▸ TASK DETAILS:
Please transcribe exactly, and only, the lines of the data below between the line holding "s.wr f (if b" and the line holding "def State.ginsOf (s", inclusive.

[Collected data]
* * *
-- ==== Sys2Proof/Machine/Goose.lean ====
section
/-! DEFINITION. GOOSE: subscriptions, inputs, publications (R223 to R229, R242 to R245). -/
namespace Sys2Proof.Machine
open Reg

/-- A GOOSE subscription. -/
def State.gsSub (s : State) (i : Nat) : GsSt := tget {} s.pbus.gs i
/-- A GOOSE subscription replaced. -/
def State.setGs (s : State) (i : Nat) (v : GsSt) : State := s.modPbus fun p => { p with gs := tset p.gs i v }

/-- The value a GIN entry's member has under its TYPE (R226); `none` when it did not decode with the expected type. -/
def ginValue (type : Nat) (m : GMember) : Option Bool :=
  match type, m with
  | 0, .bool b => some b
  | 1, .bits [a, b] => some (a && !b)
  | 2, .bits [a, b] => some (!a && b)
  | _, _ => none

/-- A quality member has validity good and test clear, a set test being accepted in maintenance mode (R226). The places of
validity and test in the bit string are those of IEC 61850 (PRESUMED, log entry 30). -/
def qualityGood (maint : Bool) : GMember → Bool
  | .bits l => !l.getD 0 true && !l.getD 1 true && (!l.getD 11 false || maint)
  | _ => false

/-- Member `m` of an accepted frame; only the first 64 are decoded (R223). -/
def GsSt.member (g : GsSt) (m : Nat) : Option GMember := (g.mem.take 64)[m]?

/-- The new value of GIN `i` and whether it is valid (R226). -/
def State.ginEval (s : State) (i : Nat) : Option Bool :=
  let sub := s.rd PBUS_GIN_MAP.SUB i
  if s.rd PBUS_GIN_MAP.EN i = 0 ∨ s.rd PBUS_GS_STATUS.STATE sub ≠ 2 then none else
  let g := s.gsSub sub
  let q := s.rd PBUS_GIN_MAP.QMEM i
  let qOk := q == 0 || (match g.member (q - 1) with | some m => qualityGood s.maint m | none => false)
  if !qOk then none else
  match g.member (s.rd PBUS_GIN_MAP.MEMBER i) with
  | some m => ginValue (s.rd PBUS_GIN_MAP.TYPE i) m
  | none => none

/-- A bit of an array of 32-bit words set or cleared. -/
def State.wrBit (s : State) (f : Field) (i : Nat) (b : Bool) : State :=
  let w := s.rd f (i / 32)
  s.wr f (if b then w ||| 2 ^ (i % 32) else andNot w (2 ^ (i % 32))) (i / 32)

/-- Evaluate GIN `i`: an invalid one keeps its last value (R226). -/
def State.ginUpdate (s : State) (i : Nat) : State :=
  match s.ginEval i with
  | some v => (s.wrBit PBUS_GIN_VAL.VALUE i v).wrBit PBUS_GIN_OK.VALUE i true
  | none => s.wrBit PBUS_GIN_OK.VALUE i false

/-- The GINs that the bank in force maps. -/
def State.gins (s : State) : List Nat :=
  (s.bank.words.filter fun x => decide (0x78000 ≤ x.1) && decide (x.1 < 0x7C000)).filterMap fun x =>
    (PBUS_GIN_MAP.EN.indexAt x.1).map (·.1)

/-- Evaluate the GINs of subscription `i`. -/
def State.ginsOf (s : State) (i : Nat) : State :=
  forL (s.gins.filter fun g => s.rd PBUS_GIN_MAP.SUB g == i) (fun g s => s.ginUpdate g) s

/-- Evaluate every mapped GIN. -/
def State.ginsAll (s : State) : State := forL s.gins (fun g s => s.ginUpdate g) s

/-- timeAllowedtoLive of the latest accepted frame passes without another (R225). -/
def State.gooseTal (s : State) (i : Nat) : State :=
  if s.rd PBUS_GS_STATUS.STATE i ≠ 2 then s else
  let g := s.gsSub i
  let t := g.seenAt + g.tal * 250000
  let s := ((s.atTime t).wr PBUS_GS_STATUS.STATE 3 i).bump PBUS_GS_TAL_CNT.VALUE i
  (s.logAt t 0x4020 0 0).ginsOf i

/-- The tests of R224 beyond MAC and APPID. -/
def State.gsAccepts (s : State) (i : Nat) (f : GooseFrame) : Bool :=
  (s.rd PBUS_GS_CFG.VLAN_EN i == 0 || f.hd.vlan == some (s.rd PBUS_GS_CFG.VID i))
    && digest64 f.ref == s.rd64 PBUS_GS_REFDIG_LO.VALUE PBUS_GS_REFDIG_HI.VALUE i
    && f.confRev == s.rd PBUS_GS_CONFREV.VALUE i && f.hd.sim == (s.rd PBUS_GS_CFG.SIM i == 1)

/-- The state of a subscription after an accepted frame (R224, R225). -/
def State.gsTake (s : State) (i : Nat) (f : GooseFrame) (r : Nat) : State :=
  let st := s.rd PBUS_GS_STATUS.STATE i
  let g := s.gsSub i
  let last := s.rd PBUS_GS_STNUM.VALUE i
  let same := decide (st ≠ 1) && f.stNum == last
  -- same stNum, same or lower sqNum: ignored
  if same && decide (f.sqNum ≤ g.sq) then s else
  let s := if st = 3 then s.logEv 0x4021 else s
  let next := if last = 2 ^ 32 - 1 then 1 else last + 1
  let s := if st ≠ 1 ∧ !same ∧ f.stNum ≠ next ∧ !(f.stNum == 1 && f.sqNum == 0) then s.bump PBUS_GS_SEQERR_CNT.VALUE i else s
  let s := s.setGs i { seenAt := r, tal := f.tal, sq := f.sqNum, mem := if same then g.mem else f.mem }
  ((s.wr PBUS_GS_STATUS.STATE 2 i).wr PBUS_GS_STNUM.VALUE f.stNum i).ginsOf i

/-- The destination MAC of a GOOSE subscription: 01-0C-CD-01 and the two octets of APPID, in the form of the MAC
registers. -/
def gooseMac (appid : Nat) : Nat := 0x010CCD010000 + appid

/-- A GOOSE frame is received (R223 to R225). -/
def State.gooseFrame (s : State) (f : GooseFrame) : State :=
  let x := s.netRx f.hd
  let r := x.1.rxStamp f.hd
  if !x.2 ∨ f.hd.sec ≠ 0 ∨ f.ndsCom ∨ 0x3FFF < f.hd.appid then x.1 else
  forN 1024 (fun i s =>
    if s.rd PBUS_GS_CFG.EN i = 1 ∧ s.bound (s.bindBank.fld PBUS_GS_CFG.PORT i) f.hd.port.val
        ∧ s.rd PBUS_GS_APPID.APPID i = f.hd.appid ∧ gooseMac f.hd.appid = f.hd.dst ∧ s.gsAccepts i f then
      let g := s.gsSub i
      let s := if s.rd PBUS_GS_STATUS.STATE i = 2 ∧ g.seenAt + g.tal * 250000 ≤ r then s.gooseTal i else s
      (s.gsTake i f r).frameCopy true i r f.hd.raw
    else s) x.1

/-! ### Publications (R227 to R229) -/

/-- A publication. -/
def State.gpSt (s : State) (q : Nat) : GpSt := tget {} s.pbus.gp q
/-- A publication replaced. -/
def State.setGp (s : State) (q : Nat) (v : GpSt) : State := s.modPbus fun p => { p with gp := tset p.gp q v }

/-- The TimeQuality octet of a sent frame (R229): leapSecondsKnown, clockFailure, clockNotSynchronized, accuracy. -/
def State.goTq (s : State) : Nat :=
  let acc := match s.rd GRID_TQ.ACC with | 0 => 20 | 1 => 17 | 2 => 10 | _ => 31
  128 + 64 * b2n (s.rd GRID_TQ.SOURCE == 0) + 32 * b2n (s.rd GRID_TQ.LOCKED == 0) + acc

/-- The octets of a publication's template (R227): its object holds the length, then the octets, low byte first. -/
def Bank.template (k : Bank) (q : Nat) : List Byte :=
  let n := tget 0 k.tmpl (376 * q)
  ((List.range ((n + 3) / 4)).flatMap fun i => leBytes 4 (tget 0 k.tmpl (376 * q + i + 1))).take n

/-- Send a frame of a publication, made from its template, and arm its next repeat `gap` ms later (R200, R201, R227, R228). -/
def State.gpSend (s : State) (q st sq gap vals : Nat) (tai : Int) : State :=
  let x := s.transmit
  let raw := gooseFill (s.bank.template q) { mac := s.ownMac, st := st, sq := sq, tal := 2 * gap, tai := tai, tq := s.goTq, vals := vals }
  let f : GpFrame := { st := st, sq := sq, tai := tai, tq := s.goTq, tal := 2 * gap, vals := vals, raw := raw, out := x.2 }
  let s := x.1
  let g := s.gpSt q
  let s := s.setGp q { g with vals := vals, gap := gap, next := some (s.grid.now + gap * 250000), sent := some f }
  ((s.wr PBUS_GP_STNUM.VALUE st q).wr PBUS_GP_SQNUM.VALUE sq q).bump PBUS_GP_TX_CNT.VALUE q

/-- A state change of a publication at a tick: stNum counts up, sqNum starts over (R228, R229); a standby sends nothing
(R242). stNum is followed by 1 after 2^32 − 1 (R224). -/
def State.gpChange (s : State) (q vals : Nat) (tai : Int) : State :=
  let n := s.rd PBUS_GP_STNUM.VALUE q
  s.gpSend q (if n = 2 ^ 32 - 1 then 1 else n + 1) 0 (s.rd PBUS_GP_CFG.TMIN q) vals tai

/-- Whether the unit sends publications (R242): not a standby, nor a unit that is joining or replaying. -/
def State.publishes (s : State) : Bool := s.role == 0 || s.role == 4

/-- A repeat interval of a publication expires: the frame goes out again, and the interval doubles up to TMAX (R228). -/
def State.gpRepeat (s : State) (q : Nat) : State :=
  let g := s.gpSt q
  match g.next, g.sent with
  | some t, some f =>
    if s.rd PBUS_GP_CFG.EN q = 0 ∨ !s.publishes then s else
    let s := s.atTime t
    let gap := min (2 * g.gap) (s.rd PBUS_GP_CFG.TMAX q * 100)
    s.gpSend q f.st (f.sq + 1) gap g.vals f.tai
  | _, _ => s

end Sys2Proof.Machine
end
* * *
▸ WRITTEN SOLUTION:
  s.wr f (if b then w ||| 2 ^ (i % 32) else andNot w (2 ^ (i % 32))) (i / 32)

/-- Evaluate GIN `i`: an invalid one keeps its last value (R226). -/
def State.ginUpdate (s : State) (i : Nat) : State :=
  match s.ginEval i with
  | some v => (s.wrBit PBUS_GIN_VAL.VALUE i v).wrBit PBUS_GIN_OK.VALUE i true
  | none => s.wrBit PBUS_GIN_OK.VALUE i false

/-- The GINs that the bank in force maps. -/
def State.gins (s : State) : List Nat :=
  (s.bank.words.filter fun x => decide (0x78000 ≤ x.1) && decide (x.1 < 0x7C000)).filterMap fun x =>
    (PBUS_GIN_MAP.EN.indexAt x.1).map (·.1)

/-- Evaluate the GINs of subscription `i`. -/
def State.ginsOf (s : State) (i : Nat) : State :=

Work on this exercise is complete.